R. Sì volentieri, posso parlare di me liberamente e partirò da lontano. Sono nato da una famiglia molto normale con un padre molto buono e di una onestà persino eccessiva che mi ha trasmesso tanti valori: questo mi fa sentire bene con tutti. Sono stato fin da bambino amante del bello e mi piaceva essere il più bravo; mi ricordo ancora la maestra delle elementari, la sig.a Angela Poletti. Ancora oggi la vado a trovare: è una persona speciale di una lucidità eccezionale. Si ricorda che durante la ricreazione non andavo a giocare con i miei coetanei, ma silenziosamente ascoltavo le conversazioni delle insegnanti. Sì, mi piaceva fin da piccolo ascoltare "le cose dei grandi" e anche adesso non sopporto i discorsi inutili. Amo i salotti dove si parla di arte, di economia e di cultura, dove scorre il tempo in un baleno, dove si può conoscere davvero le persone. Una delle caratteristiche principali fin da quando giovanissimo ho cominciato la mia attività prima a Modena, poi a Firenze: amare l'arte e pensare alle cose grandi, belle, irraggiungibili.
Nel mio profondo, anche se in modesta misura, ho sempre pensato di voler essere uno di quelli che lasciava una traccia di sé.
Frequentai in quel periodo una scuola d'arte che fece fiorire quel che già c'era in me.
Sono sempre stato molto pignolo (tipico del segno della Vergine ndr) da risultare persino antipatico a chi mi stava attorno, ma ho sempre voluto dare il massimo, con gioia ed entusiasmo.
Credo che questa perseveranza, questa tenacia, questo profondo desiderio di dare il meglio, mi faccia diverso da tutti coloro che fanno un lavoro solo per dovere...
D. Dì la verità... ancora oggi ti diverti ogni volta che hai la possibilità di sbizzarrirti nell'arredare una casa...
R. E' proprio vero.
ancora oggi metto tutta la stessa passione della prima volta.
Forse perché non sono una persona che vive nel passato, anzi tendo a dimenticare e per me il presente è la sola cosa importante dove trovo la gioia di offrire quello che posso come persona agli altri.
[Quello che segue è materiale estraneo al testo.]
/-- The RAW set (R73) by opcode and, under opcode 0x14, by the two selecting bits of CHO. -/
theorem unmatched_iff (word : Word) :
    unmatched word = true ↔ 0x15 ≤ (takeField Table.opcode 5 word).toNat ∨
      takeField Table.opcode 5 word = 0x14#5 ∧ takeField Table.choMode 2 word = 0b01#2 := by
  have hcat : takeField Table.opcode 5 word ++ takeField Table.choMode 2 word = word.extractLsb' 17 7 :=
    BitVec.extractLsb'_append_extractLsb'_eq_extractLsb' (x := word) (start₁ := 17) (len₁ := 2) rfl
  have hpair : ∀ (a : BitVec 5) (b : BitVec 2), a ++ b = 0b1010001#7 ↔ a = 0x14#5 ∧ b = 0b01#2 := by decide
  simp only [unmatched, Bool.or_eq_true, decide_eq_true_eq, beq_iff_eq, ← hcat, hpair]
  rfl

end Sys2Proof
end

section
/-! The encoder against the decoder (00_scope R12; 30_encoding R73, R75): what `decode` answers on the RAW set, the
round trip from instructions, and the round trip from words. -/

namespace Sys2Proof

/-! ### RAW and well-formedness (R73) -/

theorem wf_of_op_ne_raw {i : Instr} (h : i.op ≠ .raw) : i.wf = true := by
  cases i with
  | raw word => exact absurd rfl h
  | _ => rfl

theorem decodeWld_op_ne_raw (word : Word) : (decodeWld word).op ≠ .raw := by
  unfold decodeWld
  split <;> simp [Instr.op]

/-- Of the four CHO selections the decoder leaves one unmatched (R63). -/
theorem decodeCho_op_eq_raw_iff (word : Word) :
    (decodeCho word).op = .raw ↔ takeField Table.choMode 2 word = 0b01#2 := by
  unfold decodeCho
  split
  next h => simp [Instr.op, h]
  next h => simp [Instr.op, h]
  next h => simp [Instr.op, h]
  next h00 h10 h11 =>
    have hrest : ∀ mode : BitVec 2, mode ≠ 0b00#2 → mode ≠ 0b10#2 → mode ≠ 0b11#2 → mode = 0b01#2 := by decide
    simp [Instr.op, hrest _ h00 h10 h11]

/-- Whatever is decoded as RAW carries the whole word (R150). -/
theorem decode_eq_raw_of_op {word : Word} (h : (decode word).op = .raw) : decode word = .raw word := by
  revert h
  unfold decode
  split
  case h_19 => exact fun h => absurd h (decodeWld_op_ne_raw word)
  case h_21 =>
    unfold decodeCho
    split <;> simp [Instr.op]
  all_goals simp [Instr.op]

/-- The decoder answers RAW on the RAW set of R73 and nowhere else. -/
theorem decode_op_eq_raw_iff (word : Word) : (decode word).op = .raw ↔ unmatched word = true := by
  rw [unmatched_iff]
  unfold decode
  split
  case h_19 h => simp [decodeWld_op_ne_raw, h]
  case h_21 h => simp [decodeCho_op_eq_raw_iff, h]
  case h_22 =>
    have hge : 0x15 ≤ (takeField Table.opcode 5 word).toNat := by
      simp only [imp_false] at *
      bv_omega
    simp [Instr.op, hge]
  all_goals simp [Instr.op, *]

theorem decode_of_unmatched {word : Word} (h : unmatched word = true) : decode word = .raw word :=
  decode_eq_raw_of_op ((decode_op_eq_raw_iff word).mpr h)

theorem decode_wf (word : Word) : (decode word).wf = true := by
  by_cases h : (decode word).op = .raw
  · rw [decode_eq_raw_of_op h]
    exact (decode_op_eq_raw_iff word).mp h
  · exact wf_of_op_ne_raw h

/-! ### From an instruction to its word and back -/

/-- The decoder finds the opcode that the encoder placed, and under it every field at its place. -/
theorem decode_encode_of_op_ne_raw {i : Instr} (h : i.op ≠ .raw) : decode (encode i) = i := by
  cases i with
  | raw word => exact absurd rfl h
  | _ =>
    simp (disch := decide) [decode, encode, decodeWld, decodeCho, Table.opcodeOf, takeField_opcode_placeOpcode,
      takeField_placeOpcode_below, takeField_placeField_same, takeField_placeField_disjoint]

theorem decode_encode {i : Instr} (h : i.wf = true) : decode (encode i) = i := by
  cases i with
  | raw word => exact decode_of_unmatched h
  | _ => exact decode_encode_of_op_ne_raw nofun

/-! ### From a word to its instruction and back (R12, R75) -/

section
variable {word : Word} {op : OpId} (hop : takeField Table.opcode 5 word = Table.opcodeOf op)
include hop

/-! An opcode and fields that stand in a word, placed again, keep the bits they cover. -/

theorem placed_one {w1 : Nat} {f1 : Field} {x : BitVec w1} (h1 : takeField f1 w1 word = x)
    (hused : fieldMask Table.opcode 5 ||| fieldMask f1 w1 = usedBits op) :
    placeOpcode op ||| placeField f1 x = word &&& usedBits op := by
  rw [placeOpcode_of_takeField_eq hop, placeField_of_takeField_eq h1, ← BitVec.and_or_distrib_left, hused]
Mi viene spontaneo così; mi piace pensare che ognuno di noi è come una sorgente, più scorre, più l'acqua è limpida. Quindi mai tentennamenti, mai pensare troppo, mai indecisioni, mai rimuginamenti, mai e poi mai voler fare solo ciò che pensi, ma l'importante è saper ascoltare e fare il meglio di ciò che ti è richiesto. Penso che tutto ciò che non comprendiamo spesso venga da una nostra chiusura o meglio da un volerci imporre sugli altri.


D. Come pensi di festeggiare questo importante anniversario?
R. Sicuramente come prima cosa mi rivolgo al Padre Eterno ringraziandolo, poi farò scorrere i miei pensieri a tutti coloro che mi hanno dato fiducia e che mi hanno permesso di esprimermi con la mia fantasia spesso fuori dalle righe.(risata).


Poi sicuramente mi voglio regalare una visita ad una bella mostra d'arte moderna.Spesso si tende a visitare le mostre dei grandi del passato, ma io credo che anche oggi ci siano tanti grandi nel presente, ma purtroppo la nostra ignoranza non ce li fa scoprire.


D. Ti abbiamo paragonato ai famosi sarti dell'alta moda: abbiamo visto infatti nelle foto che hai scelto per questo speciale un arredo tutto color malva e indaco i colori in voga in questa stagione...
R. Come vedi ho scelto questo arredamento stravolgente nei colori, ma classico nella forma. Prova a pensare se questi tendaggi fossero in damasco tinta unita, sarebbero classicissimi. Penso invece che sia importante poter usare libertà nella scelta nei colori e nelle forme, pur rimanendo solidi alla nostra tradizione.


L'elasticità nei gusti e nell'arredo oggi sono fondamentali visto che, essendo facili gli spostamenti, ci troviamo a mischiare stili e tradizioni di altri Paesi. Stiamo vivendo un periodo storico che ci arricchisce moltissimo da questo punto di vista grazie alla tecnologia ormai viaggiamo in tutto il mondo. ma, sono ancora pochi quelli che possono permettersi di fare un giro nello spazio. Figuriamoci quando sarà possibile per tutti volare, quale emozione si proverà a tornare sulla terra!!

D. Tra le mille che avrai arredato fino ad oggi, quale casa ti ha più entusiasmato?
R. Per dare una risposta esaustiva, dovrei scrivere un libro.
Sì perché io non faccio questo lavoro nel solito modo di compra-vendita, io da sempre instauro con i miei Clienti un rapporto molto profondo, voglio che siano Amici-Clienti.
Mi piace conoscere la loro storia, chi più colorata, chi più allegra, chi più severa.è per questo che ogni casa che ho arredato per loro mi ha entusiasmato, anche se in maniera diversa l'una dall'altra. Sicuramente le foto qui mostrate sono le più significative tra i miei ultimi lavori, perché questo salone non può essere né quotidiano, né per tutti, ma è un'espressione di libertà, di ricerca, di coraggio e.di mezzi. E' un capriccio e come tale diventa per me molto importante, perché mi dà libertà di espressione!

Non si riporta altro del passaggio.